Впрочем, больше всего меня пленял лавочный ритуал. Как только отворится, звеня колокольчиком, входная дверь и старший приказчик уяснит себе, что вошла Камилла Альбертовна, так он уже вскидывает доску прилавка и бежит к ней навстречу, низко кланяясь. И сейчас же следом из внутренних покоев, из какой-то тёмной святая святых, выступает сам хозяин, с картузом на седых кудрях, с большущими очками на носу. И тогда мама усаживает меня на ларь-диван, сама садится рядом к самому прилавку (там, где стояла конторка и лежали счеты), и начинается на добрые полчаса конференция.

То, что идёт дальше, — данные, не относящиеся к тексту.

/-! ### Well-formedness: `rr` is 0 to 3 and a count is 1 to 4 (R47) -/

theorem test_wf_readReg_start_4 : (Instr.cmdReadReg 4 1).wf = false := by decide
theorem test_wf_readReg_count_0 : (Instr.cmdReadReg 0 0).wf = false := by decide
theorem test_wf_readReg_count_5 : (Instr.cmdReadReg 0 5).wf = false := by decide
theorem test_wf_writeReg_start_4 : (Instr.cmdWriteReg 4 1).wf = false := by decide
theorem test_wf_writeReg_count_0 : (Instr.cmdWriteReg 0 0).wf = false := by decide
theorem test_wf_writeReg_count_5 : (Instr.cmdWriteReg 0 5).wf = false := by decide

/-! ### Decoding: words written out from R46, R47, R55 to R58 -/

theorem test_decode_reset : decode (.command 0b00000110) = .ok .cmdReset := by decide
theorem test_decode_shutdown : decode (.command 0b00000010) = .ok .cmdShutdown := by decide
theorem test_decode_start : decode (.command 0b00001000) = .ok .cmdStart := by decide
theorem test_decode_readData : decode (.command 0b00010000) = .ok .cmdReadData := by decide
/-- V2: 0x29 is READ_REG start 2 count 2. -/
theorem test_decode_readReg : decode (.command 0b00101001) = .ok (.cmdReadReg 2 2) := by decide
/-- V2: 0x43 is WRITE_REG start 0 count 4. -/
theorem test_decode_writeReg : decode (.command 0b01000011) = .ok (.cmdWriteReg 0 4) := by decide
/-- V2's unassigned bytes. -/
theorem test_decode_unassigned : ∀ c ∈ ([0x07, 0x03, 0x09, 0x11, 0x00, 0x30, 0x50, 0xFF] : List Byte),
    decode (.command c) = .error (.unassignedCommand c) := by decide
theorem test_decode_encf : decode (.request 0x00 [.int 0x0E, .int 0, .int 8]) = .ok (.encf 0x0E .mux 8) := by decide
theorem test_decode_decf : decode (.request 0x01 [.int 0x80, .int 8]) = .ok (.decf 0x80 .vref) := by decide
/-- P1 row 2. -/
theorem test_decode_setf : decode (.request 0x02 [.int 1, .int 7]) = .ok (.setf .gain 7) := by decide
/-- P4 row 3. -/
theorem test_decode_getf : decode (.request 0x03 [.int 5]) = .ok (.getf .cm) := by decide
/-- P4 row 1. -/
theorem test_decode_bcmd : decode (.request 0x04 [.int 4, .int 0, .int 4]) = .ok (.bcmd .readReg 0 4) := by decide
/-- P1 row 9. -/
theorem test_decode_dsmp :
    decode (.request 0x05 [.ints [0x12, 0x34, 0x56], .int 24]) = .ok (.dsmp [0x12, 0x34, 0x56] 24) := by decide
theorem test_decode_dsmpb : decode (.request 0x06 [.ints [0, 1], .int 16]) = .ok (.dsmpb [false, true] 16) := by
  decide
/-- P1 row 6. -/
theorem test_decode_epay : decode (.request 0x07 [.int 0, .int 4]) = .ok (.epay 0 4) := by decide
theorem test_decode_lpay :
    decode (.request 0x08 [.int 1, .int 2, .ints [0xC4, 0x56]]) = .ok (.lpay 1 2 [0xC4, 0x56]) := by decide
theorem test_decode_aclr : decode (.request 0x09 []) = .ok .aclr := by decide
/-- P2 row 3. -/
theorem test_decode_aadd : decode (.request 0x0A [.int (-10)]) = .ok (.aadd (-10)) := by decide
theorem test_decode_amean : decode (.request 0x0B []) = .ok .amean := by decide
theorem test_decode_rzero : decode (.request 0x0C [.num 1000]) = .ok (.rzero 1000) := by decide
/-- P3 row 2: unit code 1 is g. -/
theorem test_decode_rspan : decode (.request 0x0D [.num 9000, .num 100, .int 1]) = .ok (.rspan 9000 100 .g) := by
  decide
theorem test_decode_ctare : decode (.request 0x0E [.num 1400]) = .ok (.ctare 1400) := by decide
theorem test_decode_tmass : decode (.request 0x0F [.num 5]) = .ok (.tmass 5) := by decide
theorem test_decode_tvolt :
    decode (.request 0x10 [.num 4194304, .int 24, .num (256 / 125), .int 128]) =
      .ok (.tvolt 4194304 24 (256 / 125) 128) := by decide +kernel

/-- U1: a byte above 255, a bit that is neither 0 nor 1, an operand of the wrong kind. -/
theorem test_decode_bad_operands :
    decode (.request 0x05 [.ints [256], .int 24]) = .error (.notAByte 256) ∧
    decode (.request 0x06 [.ints [2], .int 16]) = .error (.notABit 2) ∧
    decode (.request 0x0A [.num 1]) = .error (.operandShape 0x0A) := by decide

/-- The opcode table's words: every host row, and the two command rows whose byte is no selector. -/
theorem test_table_words :
    decodeTableWord 8 0x00 = some (.encf 0x00 .mux 0) ∧ decodeTableWord 8 0x09 = some .aclr ∧
    decodeTableWord 8 0x10 = some (.tvolt 0 0 0 0) ∧ decodeTableWord 8 0x20 = some (.cmdReadReg 0 1) ∧
    decodeTableWord 8 0x40 = some (.cmdWriteReg 0 1) ∧ decodeTableWord 8 0x11 = none := by decide

/-! ### Steps and reset -/

/-- A table word placed where the host presents next is what the next step runs. -/
theorem test_step_runs_table_word :
    step (State.reset.withFetchWord 8 0x40) = exec (.cmdWriteReg 0 1) State.reset := rfl

/-- R175: the reset event empties the accumulator and answers nothing. -/
theorem test_reset_event :
    step { accumulated 10 1 with pending := [.resetEvent] } = .next State.reset := rfl

theorem test_reset_registers : State.reset.block.regs = ⟨0x00, 0x00, 0x00, 0x00⟩ := by decide

/-- R22: the decoded reset configuration. -/
theorem test_reset_device_view :
    (deviceConfig State.reset.block.regs).input = .pair .ain0 .ain1 ∧
    (deviceConfig State.reset.block.regs).gain = 1 ∧
    (deviceConfig State.reset.block.regs).samplesPerSecond = some 20 ∧
    (deviceConfig State.reset.block.regs).reference = .internal := by decide

/-- P1: the registers for gain 128, external-shared reference and the lowest rate. -/
theorem test_device_view_P1 :
    (deviceConfig ⟨0x0E, 0x00, 0x80, 0x00⟩).gain = 128 ∧
    (deviceConfig ⟨0x0E, 0x00, 0x80, 0x00⟩).reference = .externalShared ∧
    (deviceConfig ⟨0x0E, 0x00, 0x80, 0x00⟩).samplesPerSecond = some 20 := by decide

/-! ### Wire commands (R83 to R88) -/

theorem test_exec_reset_keeps_registers :
    blockAfter .cmdReset (withRegs 0x0E 0x04 0x80 0x02) = some (withRegs 0x0E 0x04 0x80 0x02).block ∧
    wireAfter .cmdReset State.reset = some ⟨0x06, .nothing⟩ := by decide
theorem test_exec_shutdown : wireAfter .cmdShutdown State.reset = some ⟨0x02, .nothing⟩ := by decide
theorem test_exec_start : wireAfter .cmdStart State.reset = some ⟨0x08, .nothing⟩ := by decide
theorem test_exec_readData : wireAfter .cmdReadData State.reset = some ⟨0x10, .sampleFromChip⟩ := by decide
/-- R87's example, and V2's 0x2F, which is built although it runs past the last register. -/
theorem test_exec_readReg :
    wireAfter (.cmdReadReg 0 4) State.reset = some ⟨0x23, .registersFromChip 4⟩ ∧
    wireAfter (.cmdReadReg 3 4) State.reset = some ⟨0x2F, .registersFromChip 4⟩ := by decide
/-- R88's example: the wire carries `[0x44, 0x04]`. -/
theorem test_exec_writeReg :
    wireAfter (.cmdWriteReg 1 1) (withRegs 0x00 0x04 0x00 0x00) = some ⟨0x44, .payloadToChip [0x04]⟩ := by
  decide
/-- R88: EPAY's error when the burst runs past register 3. -/
theorem test_exec_writeReg_past_end :
    answerOf (.cmdWriteReg 3 2) State.reset = some (.err .invalidAddress) := by decide

/-! ### Register Model (V1, V2) -/

theorem test_encf :
    answerOf (.encf 0xFF .gain 0) State.reset = some (.ok (.byte 0xF1)) ∧
    answerOf (.encf 0x0E .mux 8) State.reset = some (.ok (.byte 0x8E)) ∧
    answerOf (.encf 0xE3 .i2mux 6) State.reset = some (.ok (.byte 0xFB)) ∧
    answerOf (.encf 0xC7 .fir 1) State.reset = some (.ok (.byte 0xD7)) := by decide
theorem test_encf_outside :
    answerOf (.encf 0x00 .gain 8) State.reset = some (.err .outOfRange) ∧
    answerOf (.encf 0x00 .gain (-1)) State.reset = some (.err .outOfRange) := by decide
theorem test_decf :
    answerOf (.decf 0xA5 .mux) State.reset = some (.ok (.int 10)) ∧
    answerOf (.decf 0xA5 .gain) State.reset = some (.ok (.int 2)) ∧
    answerOf (.decf 0xC4 .dr) State.reset = some (.ok (.int 6)) ∧
    answerOf (.decf 0x56 .idac) State.reset = some (.ok (.int 6)) ∧
    answerOf (.decf 0x9A .i2mux) State.reset = some (.ok (.int 6)) := by decide
/-- P4 row 5: CM is kept. -/
theorem test_setf :
    blockAfter (.setf .dr 6) (withRegs 0x0E 0x04 0x80 0x00) = some (withRegs 0x0E 0xC4 0x80 0x00).block := by
  decide
/-- P4 row 4. -/
theorem test_setf_outside :
    answerOf (.setf .dr 8) State.reset = some (.err .outOfRange) ∧
    blockAfter (.setf .dr 8) State.reset = some State.reset.block := by decide
/-- R71's example. -/
theorem test_getf :
    answerOf (.getf .vref) (withRegs 0x00 0x00 0x80 0x00) = some (.ok (.int 2)) ∧
    answerOf (.getf .idac) (withRegs 0x00 0x00 0x80 0x00) = some (.ok (.int 0)) := by decide
theorem test_bcmd :
    answerOf (.bcmd .writeReg 0 4) State.reset = some (.ok (.byte 0x43)) ∧
    answerOf (.bcmd .readReg 2 2) State.reset = some (.ok (.byte 0x29)) ∧
    answerOf (.bcmd .writeReg 3 4) State.reset = some (.ok (.byte 0x4F)) ∧
    answerOf (.bcmd .reset 9 9) State.reset = some (.ok (.byte 0x06)) := by decide
theorem test_bcmd_outside :
    answerOf (.bcmd .writeReg 0 5) State.reset = some (.err .invalidAddress) ∧
    answerOf (.bcmd .readReg (-1) 1) State.reset = some (.err .invalidAddress) := by decide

То и дело один из приказчиков ныряет в святую святых и является оттуда с лежащим на кончике ножа тонким, как лепесток, куском дивного слезоточивого швейцарского сыра, или с ломтиком божественной салфеточной икры, или с образчиком розовой семги. Но копчёный золотисто-коричневый сиг выносится целиком, и его приходится оценивать с виду лишь чуть дотрагиваясь до его глянцевитой, отливающей золотом кожи, под которой чувствуется нежная масса розовато-белого мяса. Приносятся и чёрные миноги, и солёные грибки, а в рождественские дни всякие елочные, точно свитые из металла крендели, румяные яблочки, затейливые фигурные пряники, с целыми на них разноцветными барельефами из сахара. Эти пряники не полагалось кушать; считалось, что это вредно, но было бы и жаль съедать такие шедевры причудливого народного искусства. Впоследствии и незадолго до того, что эти фигурные пряники исчезли, я собрал коллекцию из них, но через очень короткий срок обнаружилось, что они поедены червями, да и краски фигур побледнели. Тогда же я узнал и имя того мастера, специальностью которого было создание этих съедобных барельефов. Его звали Увакин. Да сохранится хотя бы здесь память об этом народном художнике-поэте. Чего-чего нельзя было найти на этих фигурных пряниках: и русалок, и амуров, и пылающие сердца, и рыцарей на конях, и генералов, и цветы и фрукты…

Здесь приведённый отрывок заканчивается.